Vero yang mendengar jawaban pamannya pun, langsung kembali membelalakkan matanya.

"Mengapa lama sekali?" tanya Vero dengan suara lirih.

"Iya, Vero … maafkan paman, jika harus meninggalkanmu beberapa waktu, tapi paman sudah menyiapkan supir pribadi dan pengurus rumah tangga yang akan mengantar kamu ke sekolah dan menyiapkan segala kebutuhanmu nantinya selama paman tidak ada di rumah," ucap Rudolf.

"Apakah paman akan pulang lagi?" tanya Vero, tanpa menghiraukan ucapan pamannya.

"Tentu saja, Vero … paman akan kembali, dan bersamamu lagi," jawab Rudolf sambil memegangi kedua bahu Vero, dan tersenyum pada Vero.

"Aku takut--" ucap Vero, namun sengaja ia jeda.

Rudolf paham, jika Vero masih mengalami trauma kehilangan orang yang ia cintai. Namun ia tidak mengatakan kepada Rudolf saja.

"Tenang, Vero … paman akan tetap akan menghubungi setiap hari," ucap Rudolf berusaha menenangkan Vero yang menunjukkan wajah cemasnya.

"Tapi, aku takut, paman…." ucap Vero dengan suara lirih.

Rudolf benar-benar merasa tidak sanggup menatap wajah keponakannya itu, namun ia tetap harus pergi untuk urusan bisnisnya, dan juga untuk masa depan Vero nantinya.

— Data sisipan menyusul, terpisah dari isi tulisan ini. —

/-- The four tables (01). An unconfigured screen, an undefined head and an unbound input are `none`; R2 and R8 give their
fields as 0, which is what a read of them returns. -/
structure Layout where
  screens : Vector (Option Rect) 8
  computers : Vector ComputerEntry 6
  heads : Vector (Vector (Option HeadEntry) 4) 6
  inputs : Vector (Option Head) 16
  deriving DecidableEq, Repr

/-! ### Sync Monitor (02) -/

inductive ChannelState where
  | lost
  | acquiring
  | alive
  deriving DecidableEq, Repr

/-- A channel record (R18); its count is the length of the window. -/
structure Channel where
  state : ChannelState
  running : Bool
  lastEdge : Option Nat
  window : List Nat
  average : Option Nat
  lostTimer : Option Timer
  deriving DecidableEq, Repr

/-! ### Screen Controller (03) -/

/-- Screen states, in the order of R31. -/
inductive ScreenState where
  | unused
  | blank
  | linking
  | showing
  | dark
  | fault
  | standby
  | powering
  | off
  deriving DecidableEq, Repr

/-- What a selection message sets (03 §3.2). -/
inductive Selection where
  | input (v : InputId)
  | blank
  | standby
  | off
  deriving DecidableEq, Repr

/-- A screen record (R31), with the lock input as it stands at the pin and the last selection the matrix was sent (R33). -/
structure ScreenRec where
  state : ScreenState
  current : Option Head
  waiting : Option Head
  lockView : Bool
  linkTimer : Option Timer
  powerTimer : Option Timer
  lockPin : Bool
  selected : Option Selection
  deriving DecidableEq, Repr

structure SceneItem where
  screen : ScreenId
  source : Option Head
  deriving DecidableEq, Repr

/-- A stored scene (R50). -/
structure Scene where
  items : List SceneItem
  keyFocus : Option Computer
  wake : Bool
  deriving DecidableEq, Repr

/-- The in-flight scene record (R51). -/
structure InFlight where
  scene : SceneNo
  outstanding : ScreenSet
  incomplete : Bool
  superseded : Bool
  deriving DecidableEq, Repr

structure ScreenController where
  recs : Vector ScreenRec 8
  scenes : Vector (Option Scene) 16
  startScene : Option SceneNo
  inFlight : Option InFlight
  linkLimit : Nat
  powerValue : Nat
  powerScale : Nat
  deriving DecidableEq, Repr

/-! ### Pointer Engine (04) -/

/-- Where a pointer that is not parked is (R59). -/
structure Place where
  screen : ScreenId
  x : Nat
  y : Nat
  deriving DecidableEq, Repr

/-- The push record with its decay timer, which runs while the record exists (R68, R69). -/
structure Push where
  screen : ScreenId
  amount : Nat
  timer : Timer
  deriving DecidableEq, Repr

structure PointerEngine where
  place : Option Place
  focus : Option Computer
  rx : Int
  ry : Int
  lastInterval : Option Nat
  push : Option Push
  glideLock : Bool
  buttons : ButtonSet
  swallow : ButtonSet
  lastAbs : Vector (Nat × Nat) 6
  t1 : Nat
  t2 : Nat
  t3 : Nat
  g0 : Nat
  g1 : Nat
  g2 : Nat
  g3 : Nat
  barrier : Nat
  deriving DecidableEq, Repr

/-! ### Keyboard Engine (05) -/

/-- A held-key record (R93). -/
structure HeldKey where
  code : Nat
  pressed : Nat
  suppressed : Bool
  swallowed : Bool
  stuck : Bool
  deferred : Bool
  timer : Option Timer
  deriving DecidableEq, Repr

inductive DeskPortState where
  | absent
  | present
  | disabled
  deriving DecidableEq, Repr

structure DeskPortRec where
  state : DeskPortState
  attached : Bool
  lastReport : Option Nat
  deriving DecidableEq, Repr

/-- A key state: a modifier set and up to six distinct ordinary codes, in order (R96, R150). -/
structure KeyState where
  mods : ModSet
  keys : List Nat
  deriving DecidableEq, Repr

structure KeyboardEngine where
  focus : Computer
  held : List HeldKey
  lamps : Vector LampSet 6
  maps : Vector (List (Nat × Nat)) 4
  stuckLimit : Nat
  kbPort : DeskPortRec
  ptrPort : DeskPortRec
  shown : Option LampSet
  deriving DecidableEq, Repr

/-! ### Hotkey Matcher (06) -/

inductive Trigger where
  | chord (kinds : KindSet) (code : Nat)
  | one (k1 : Nat)
  | two (k1 k2 : Nat)
  | line (l : LineId) (active : Bool)
  deriving DecidableEq, Repr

"Besok kamu tidak perlu sekolah, Vero … besok paman akan mengizinkanmu kepada wali kelasmu, agar kamu bisa mengantar paman ke bandara," ucap Rudolf.

Vero hanya menundukkan kepalanya, ia merasa seperti akan kehilangan orang yang ia cintai lagi, namun kata-kata yang disampaikan oleh pamannya, membuat dirinya sedikit menghilangkan rasa cemasnya.